*** Given records ***

theorem exec_seVxNn (x : Reg) (nn : Byte) (s : State) :
    exec (.seVxNn x nn) s = .next (s.fetched.skipIf (s.readV x == nn)) := rfl

theorem exec_sneVxNn (x : Reg) (nn : Byte) (s : State) :
    exec (.sneVxNn x nn) s = .next (s.fetched.skipIf (s.readV x != nn)) := rfl

theorem exec_seVxVy (x y : Reg) (s : State) :
    exec (.seVxVy x y) s = .next (s.fetched.skipIf (s.readV x == s.readV y)) := rfl

theorem exec_sneVxVy (x y : Reg) (s : State) :
    exec (.sneVxVy x y) s = .next (s.fetched.skipIf (s.readV x != s.readV y)) := rfl

theorem exec_exit (s : State) : exec .exit s = .next s.fetched.exitReset := rfl

theorem keyIndex_ok {b : Byte} {k : Fin 16} (h : b.toNat = k.val) : keyIndex b = .ok k := by
  unfold keyIndex
  rw [dif_pos (h ▸ k.isLt)]
  exact congrArg _ (Fin.ext h)

theorem keyIndex_error {b : Byte} (h : 15 < b.toNat) :
    keyIndex b = .error (.outOfBounds .keys b.toNat) := dif_neg (by omega)

theorem exec_skp_ok {x : Reg} {s : State} {k : Fin 16} (h : (s.readV x).toNat = k.val) :
    exec (.skp x) s = .next (s.fetched.skipIf (s.keys.get k)) := by
  simp only [exec, execSkp]
  refine State.execute_ok ?_
  rw [show keyIndex (s.fetched.readV x) = .ok k from keyIndex_ok h]; rfl

theorem exec_sknp_ok {x : Reg} {s : State} {k : Fin 16} (h : (s.readV x).toNat = k.val) :
    exec (.sknp x) s = .next (s.fetched.skipIf (!s.keys.get k)) := by
  simp only [exec, execSknp]
  refine State.execute_ok ?_
  rw [show keyIndex (s.fetched.readV x) = .ok k from keyIndex_ok h]; rfl

theorem exec_skp_error {x : Reg} {s : State} (h : 15 < (s.readV x).toNat) :
    exec (.skp x) s = .next (s.recorded (.outOfBounds .keys (s.readV x).toNat)) := by
  simp only [exec, execSkp]
  refine State.execute_error ?_
  rw [show keyIndex (s.fetched.readV x) = _ from keyIndex_error h]; rfl

theorem exec_sknp_error {x : Reg} {s : State} (h : 15 < (s.readV x).toNat) :
    exec (.sknp x) s = .next (s.recorded (.outOfBounds .keys (s.readV x).toNat)) := by
  simp only [exec, execSknp]
  refine State.execute_error ?_
  rw [show keyIndex (s.fetched.readV x) = _ from keyIndex_error h]; rfl

/-- Where a skip leaves pc (R105). -/
theorem State.skipIf_fetched_pc (s : State) (c : Bool) :
    (s.fetched.skipIf c).pc = skipTarget s c := by
  cases c with
  | false => rfl
  | true =>
    change s.pc + 2 + (if s.lookahead (s.pc + 2) = true then 4 else 2) =
      if s.lookahead (s.pc + 2) = true then s.pc + 6 else s.pc + 4
    split <;> rw [BitVec.add_assoc] <;> rfl

/-! ## ALU (41_alu.md) -/

theorem exec_ldVxNn (x : Reg) (nn : Byte) (s : State) :
    exec (.ldVxNn x nn) s = .next (s.fetched.writeV x nn) := rfl

theorem exec_addVxNn (x : Reg) (nn : Byte) (s : State) :
    exec (.addVxNn x nn) s = .next (s.fetched.writeV x (s.readV x + nn)) := rfl

theorem exec_ldVxVy (x y : Reg) (s : State) :
    exec (.ldVxVy x y) s = .next (s.fetched.writeV x (s.readV y)) := rfl

theorem exec_orVxVy (x y : Reg) (s : State) :
    exec (.orVxVy x y) s = .next (s.fetched.writeLogic x (s.readV x ||| s.readV y)) := rfl

theorem exec_andVxVy (x y : Reg) (s : State) :
    exec (.andVxVy x y) s = .next (s.fetched.writeLogic x (s.readV x &&& s.readV y)) := rfl

theorem exec_xorVxVy (x y : Reg) (s : State) :
    exec (.xorVxVy x y) s = .next (s.fetched.writeLogic x (s.readV x ^^^ s.readV y)) := rfl

theorem exec_addVxVy (x y : Reg) (s : State) : exec (.addVxVy x y) s =
    .next (s.fetched.writeResultFlag x (s.readV x + s.readV y)
      (carryFlag (s.readV x) (s.readV y))) := rfl

theorem exec_subVxVy (x y : Reg) (s : State) : exec (.subVxVy x y) s =
    .next (s.fetched.writeResultFlag x (s.readV x - s.readV y)
      (notBorrowFlag (s.readV x) (s.readV y))) := rfl

theorem exec_subnVxVy (x y : Reg) (s : State) : exec (.subnVxVy x y) s =
    .next (s.fetched.writeResultFlag x (s.readV y - s.readV x)
      (notBorrowFlag (s.readV y) (s.readV x))) := rfl

theorem exec_shrVxVy (x y : Reg) (s : State) : exec (.shrVxVy x y) s =
    .next (s.fetched.writeResultFlag x (s.shiftSource x y >>> 1)
      (shrFlag (s.shiftSource x y))) := rfl

theorem exec_shlVxVy (x y : Reg) (s : State) : exec (.shlVxVy x y) s =
    .next (s.fetched.writeResultFlag x (s.shiftSource x y <<< 1)
      (shlFlag (s.shiftSource x y))) := rfl

theorem exec_rndVxNn (x : Reg) (nn : Byte) (s : State) : exec (.rndVxNn x nn) s =
    .next (s.fetched.draw.2.writeV x (Config.randomByte s.draws &&& nn)) := rfl

/-! ## Index, memory, RPL (42_index_memory.md) -/

theorem exec_ldINnn (nnn : BitVec 12) (s : State) :
    exec (.ldINnn nnn) s = .next { s.fetched with index := nnn.setWidth 16 } := rfl

theorem exec_addIVx (x : Reg) (s : State) :
    exec (.addIVx x) s = .next { s.fetched with index := s.index + (s.readV x).setWidth 16 } := rfl

theorem exec_ldFVx (x : Reg) (s : State) :
    exec (.ldFVx x) s = .next { s.fetched with index := smallGlyphAddr (s.readV x) } := rfl

theorem exec_ldHfVx (x : Reg) (s : State) :
    exec (.ldHfVx x) s = .next { s.fetched with index := bigGlyphAddr (s.readV x) } := rfl

theorem exec_ldILong (m : Word) (s : State) :
    exec (.ldILong m) s = .next (State.advancePc { s.fetched with index := m } 2) := rfl

/-- `s` after the fetch, with `bs` stored at I. -/
def State.stored (s : State) (bs : List Byte) : State :=
  { s.fetched with memory := s.memory.writeBytes s.config.resetByte s.index.toNat bs }

theorem State.fetched_writeBytes_ok {s : State} {bs : List Byte}
    (h : s.index.toNat + bs.length ≤ s.memSize) :
    s.fetched.writeBytes (s.fetched.dataAddr 0) bs = .ok (s.stored bs) :=
  State.writeBytes_ok (s := s.fetched) (a := s.index.toNat + 0) h

theorem State.fetched_writeBytes_error {s : State} {bs : List Byte} (hp : 0 < bs.length)
    (h : s.memSize < s.index.toNat + bs.length) :
    s.fetched.writeBytes (s.fetched.dataAddr 0) bs =
      .error (.outOfBounds .memory s.firstOutside) :=
  State.writeBytes_error (s := s.fetched) (a := s.index.toNat + 0) hp h

theorem State.fetched_readBytes_ok {s : State} {n : Nat} (h : s.index.toNat + n ≤ s.memSize) :
    s.fetched.readBytes (s.fetched.dataAddr 0) n =
      .ok ((List.range n).map fun k => s.byteAt (s.dataAddr k)) :=
  State.readBytes_ok (s := s.fetched) (a := s.index.toNat + 0) h

theorem State.fetched_readBytes_error {s : State} {n : Nat} (hp : 0 < n)
    (h : s.memSize < s.index.toNat + n) :
    s.fetched.readBytes (s.fetched.dataAddr 0) n =
      .error (.outOfBounds .memory s.firstOutside) :=
  State.readBytes_error (s := s.fetched) (a := s.index.toNat + 0) hp h

theorem State.readRegs_length (s : State) (xs : List Reg) : (s.readRegs xs).length = xs.length :=
  List.length_map ..

/-! The post-increment of I (R155, R156) writes I only. -/

theorem State.postIncrement_byteAt (s : State) (x : Reg) (a : Nat) :
    (s.postIncrement x).byteAt a = s.byteAt a := by
  unfold State.postIncrement; split <;> rfl

theorem State.postIncrement_readV (s : State) (x r : Reg) :
    (s.postIncrement x).readV r = s.readV r := by
  unfold State.postIncrement; split <;> rfl

theorem State.toNat_postIncrement_index {s : State} (x : Reg)
    (h : s.config.quirks.memoryIncrement = true) :
    (s.postIncrement x).index.toNat = (s.index.toNat + x.val + 1) % 65536 := by
  unfold State.postIncrement
  rw [if_pos h]
  have := x.isLt
  simp only [BitVec.toNat_add, BitVec.toNat_ofNat]
  omega

/-- The stored bytes read back. -/
theorem State.byteAt_stored_inside {s : State} {bs : List Byte} {k : Nat}
    (hw : s.memory.wf s.config.resetByte s.memSize = true)
    (hl : s.index.toNat + bs.length ≤ s.memSize) (hk : k < bs.length) :
    (s.stored bs).byteAt (s.dataAddr k) = bs[k] := Memory.read_writeBytes_inside hw hl hk

theorem Frame.stored {w : Effects} {s : State} {bs : List Byte}
    (hm : ∀ a, s.dataAddr 0 ≤ a → a < s.dataAddr bs.length → w.mem a) : Frame w s (s.stored bs) :=
  (Frame.fetched w s).writeBytes (a := s.index.toNat) hm

theorem exec_ldBVx_ok {x : Reg} {s : State} (h : s.index.toNat + 2 < s.memSize) :
    exec (.ldBVx x) s = .next (s.stored (bcdDigits (s.readV x))) := by
  simp only [exec, execLdBVx]
  exact State.execute_ok (State.fetched_writeBytes_ok (by simp only [bcdDigits, List.length]; omega))

theorem exec_ldBVx_error {x : Reg} {s : State} (h : s.memSize ≤ s.index.toNat + 2) :
    exec (.ldBVx x) s = .next (s.recorded (.outOfBounds .memory s.firstOutside)) := by
  simp only [exec, execLdBVx]
  exact State.execute_error (State.fetched_writeBytes_error (by simp [bcdDigits])
    (by simp only [bcdDigits, List.length]; omega))

theorem exec_ldMemVx_ok {x : Reg} {s : State} (h : s.index.toNat + x.val < s.memSize) :
    exec (.ldMemVx x) s =
      .next ((s.stored (s.readRegs (regsUpTo x))).postIncrement x) := by
  simp only [exec, execLdMemVx]
  refine State.execute_ok ?_
  rw [show s.fetched.readRegs (regsUpTo x) = s.readRegs (regsUpTo x) from rfl,
    State.fetched_writeBytes_ok (by rw [State.readRegs_length, regsUpTo_length]; omega)]
  rfl

theorem exec_ldMemVx_error {x : Reg} {s : State} (h : s.memSize ≤ s.index.toNat + x.val) :
    exec (.ldMemVx x) s = .next (s.recorded (.outOfBounds .memory s.firstOutside)) := by
  simp only [exec, execLdMemVx]
  refine State.execute_error ?_
  rw [show s.fetched.readRegs (regsUpTo x) = s.readRegs (regsUpTo x) from rfl,
    State.fetched_writeBytes_error (by rw [State.readRegs_length, regsUpTo_length]; omega)
      (by rw [State.readRegs_length, regsUpTo_length]; omega)]
  rfl

/-- The bytes a load reads at I. -/
def State.dataBytes (s : State) (n : Nat) : List Byte :=
  (List.range n).map fun k => s.byteAt (s.dataAddr k)

theorem State.dataBytes_length (s : State) (n : Nat) : (s.dataBytes n).length = n := by
  simp [State.dataBytes]

theorem State.dataBytes_getElem {s : State} {n k : Nat} (h : k < (s.dataBytes n).length) :
    (s.dataBytes n)[k] = s.byteAt (s.dataAddr k) := by simp [State.dataBytes]

theorem exec_ldVxMem_ok {x : Reg} {s : State} (h : s.index.toNat + x.val < s.memSize) :
    exec (.ldVxMem x) s =
      .next ((s.fetched.writeRegs (regsUpTo x) (s.dataBytes (x.val + 1))).postIncrement x) := by
  simp only [exec, execLdVxMem]
  refine State.execute_ok ?_
  rw [State.fetched_readBytes_ok (by omega)]; rfl

theorem exec_ldVxMem_error {x : Reg} {s : State} (h : s.memSize ≤ s.index.toNat + x.val) :
    exec (.ldVxMem x) s = .next (s.recorded (.outOfBounds .memory s.firstOutside)) := by
  simp only [exec, execLdVxMem]
  refine State.execute_error ?_
  rw [State.fetched_readBytes_error (by omega) (by omega)]; rfl

theorem exec_saveVxVy_ok {x y : Reg} {s : State}
    (h : s.index.toNat + (regRange x y).length ≤ s.memSize) :
    exec (.saveVxVy x y) s = .next (s.stored (s.readRegs (regRange x y))) := by
  simp only [exec, execSaveVxVy]
  exact State.execute_ok (State.fetched_writeBytes_ok (by rw [State.readRegs_length]; exact h))

theorem exec_saveVxVy_error {x y : Reg} {s : State}
    (h : s.memSize < s.index.toNat + (regRange x y).length) :
    exec (.saveVxVy x y) s = .next (s.recorded (.outOfBounds .memory s.firstOutside)) := by
  simp only [exec, execSaveVxVy]
  exact State.execute_error (State.fetched_writeBytes_error
    (by rw [State.readRegs_length, regRange_length]; omega) (by rw [State.readRegs_length]; exact h))

theorem exec_loadVxVy_ok {x y : Reg} {s : State}
    (h : s.index.toNat + (regRange x y).length ≤ s.memSize) :
    exec (.loadVxVy x y) s =
      .next (s.fetched.writeRegs (regRange x y) (s.dataBytes (regRange x y).length)) := by
  simp only [exec, execLoadVxVy]
  refine State.execute_ok ?_
  rw [State.fetched_readBytes_ok h]; rfl

theorem exec_loadVxVy_error {x y : Reg} {s : State}
    (h : s.memSize < s.index.toNat + (regRange x y).length) :
    exec (.loadVxVy x y) s = .next (s.recorded (.outOfBounds .memory s.firstOutside)) := by
  simp only [exec, execLoadVxVy]
  refine State.execute_error ?_
  rw [State.fetched_readBytes_error (by rw [regRange_length]; omega) h]; rfl

theorem exec_ldRVx (x : Reg) (s : State) : exec (.ldRVx x) s = .next { s.fetched with
    rpl := (regsUpTo x).foldl (fun f k => f.set k.val (s.readV k)) s.rpl } := rfl

theorem exec_ldVxR (x : Reg) (s : State) : exec (.ldVxR x) s =
    .next (s.fetched.writeRegs (regsUpTo x) ((regsUpTo x).map fun k => s.rpl.get k)) := rfl

/-! ## Display (43_display.md) -/

theorem exec_cls (s : State) : exec .cls s = .next (s.fetched.onSelected fun _ => []) := rfl

theorem exec_scd (n : Nibble) (s : State) : exec (.scd n) s = .next (s.fetched.onSelected
    (Plane.scrollDown s.config.variant.bufW s.config.variant.bufH (n.toNat * s.scrollUnit))) := rfl

theorem exec_scu (n : Nibble) (s : State) : exec (.scu n) s = .next (s.fetched.onSelected
    (Plane.scrollUp s.config.variant.bufW (n.toNat * s.scrollUnit))) := rfl

theorem exec_scr (s : State) : exec .scr s = .next (s.fetched.onSelected
    (Plane.scrollRight s.config.variant.bufW (4 * s.scrollUnit))) := rfl

theorem exec_scl (s : State) : exec .scl s = .next (s.fetched.onSelected
    (Plane.scrollLeft s.config.variant.bufW (4 * s.scrollUnit))) := rfl

theorem exec_low (s : State) : exec .low s = .next { s.fetched with highResMode := false } := rfl

theorem exec_high (s : State) : exec .high s = .next { s.fetched with highResMode := true } := rfl

theorem exec_plane (x : Reg) (s : State) :
    exec (.plane x) s = .next { s.fetched with activeDrawPlane := drawPlaneOf x } := rfl

theorem State.fetched_drawStalled (s : State) :
    s.fetched.drawStalled = (s.config.quirks.displayWait && !s.keyFrameIn) := rfl

theorem exec_drw_stalled {x y : Reg} {n : Nibble} {s : State}
    (hw : s.config.quirks.displayWait = true) (hk : s.keyFrameIn = false) :
    exec (.drw x y n) s = .next s.fetched.rewindPc := by
  simp only [exec, execDrw]
  exact State.execute_ok (if_pos (by rw [State.fetched_drawStalled, hw, hk]; rfl))

theorem State.not_drawStalled {s : State}
    (h : s.config.quirks.displayWait = false ∨ s.keyFrameIn = true) :
    ¬s.fetched.drawStalled = true := by
  rw [State.fetched_drawStalled]; rcases h with h | h <;> simp [h]

/-- DXYN that draws: the planes first, VF last (R175). -/
theorem exec_drw_ok {x y : Reg} {n : Nibble} {s : State}
    (hk : s.config.quirks.displayWait = false ∨ s.keyFrameIn = true)
    (hl : s.spriteLength n = 0 ∨ s.index.toNat + s.spriteLength n ≤ s.memSize) :
    let e := s.drawEnv x y n (s.dataBytes (s.spriteLength n))
    exec (.drw x y n) s = .next ((drawPlanes e s.fetched).1.writeV VF
      (collisionFlag s.highResMode (drawPlanes e s.fetched).2)) := by
  simp only [exec, execDrw]
  refine State.execute_ok ((if_neg (State.not_drawStalled hk)).trans ?_)
  have hr : s.fetched.spriteBytes n = .ok (s.dataBytes (s.spriteLength n)) := by
    rcases hl with hl | hl
    · have : s.fetched.selectedPlanes.length * (spriteShape n).bytes = 0 := hl
      rw [State.spriteBytes, this, hl]; rfl
    · exact State.fetched_readBytes_ok hl
  rw [hr]; rfl

theorem exec_drw_error {x y : Reg} {n : Nibble} {s : State}
    (hk : s.config.quirks.displayWait = false ∨ s.keyFrameIn = true)
    (hp : 0 < s.spriteLength n) (hl : s.memSize < s.index.toNat + s.spriteLength n) :
    exec (.drw x y n) s = .next (s.recorded (.outOfBounds .memory s.firstOutside)) := by
  simp only [exec, execDrw]
  refine State.execute_error ((if_neg (State.not_drawStalled hk)).trans ?_)
  have hr : s.fetched.spriteBytes n = .error (.outOfBounds .memory s.firstOutside) :=
    State.fetched_readBytes_error hp hl
  rw [hr]; rfl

*** End of Given records ***

### Work instructions
Please filter the entries for the word "writeRegs" and copy the lines that have it.

### Expected answer
      .next ((s.fetched.writeRegs (regsUpTo x) (s.dataBytes (x.val + 1))).postIncrement x) := by
      .next (s.fetched.writeRegs (regRange x y) (s.dataBytes (regRange x y).length)) := by
    .next (s.fetched.writeRegs (regsUpTo x) ((regsUpTo x).map fun k => s.rpl.get k)) := rfl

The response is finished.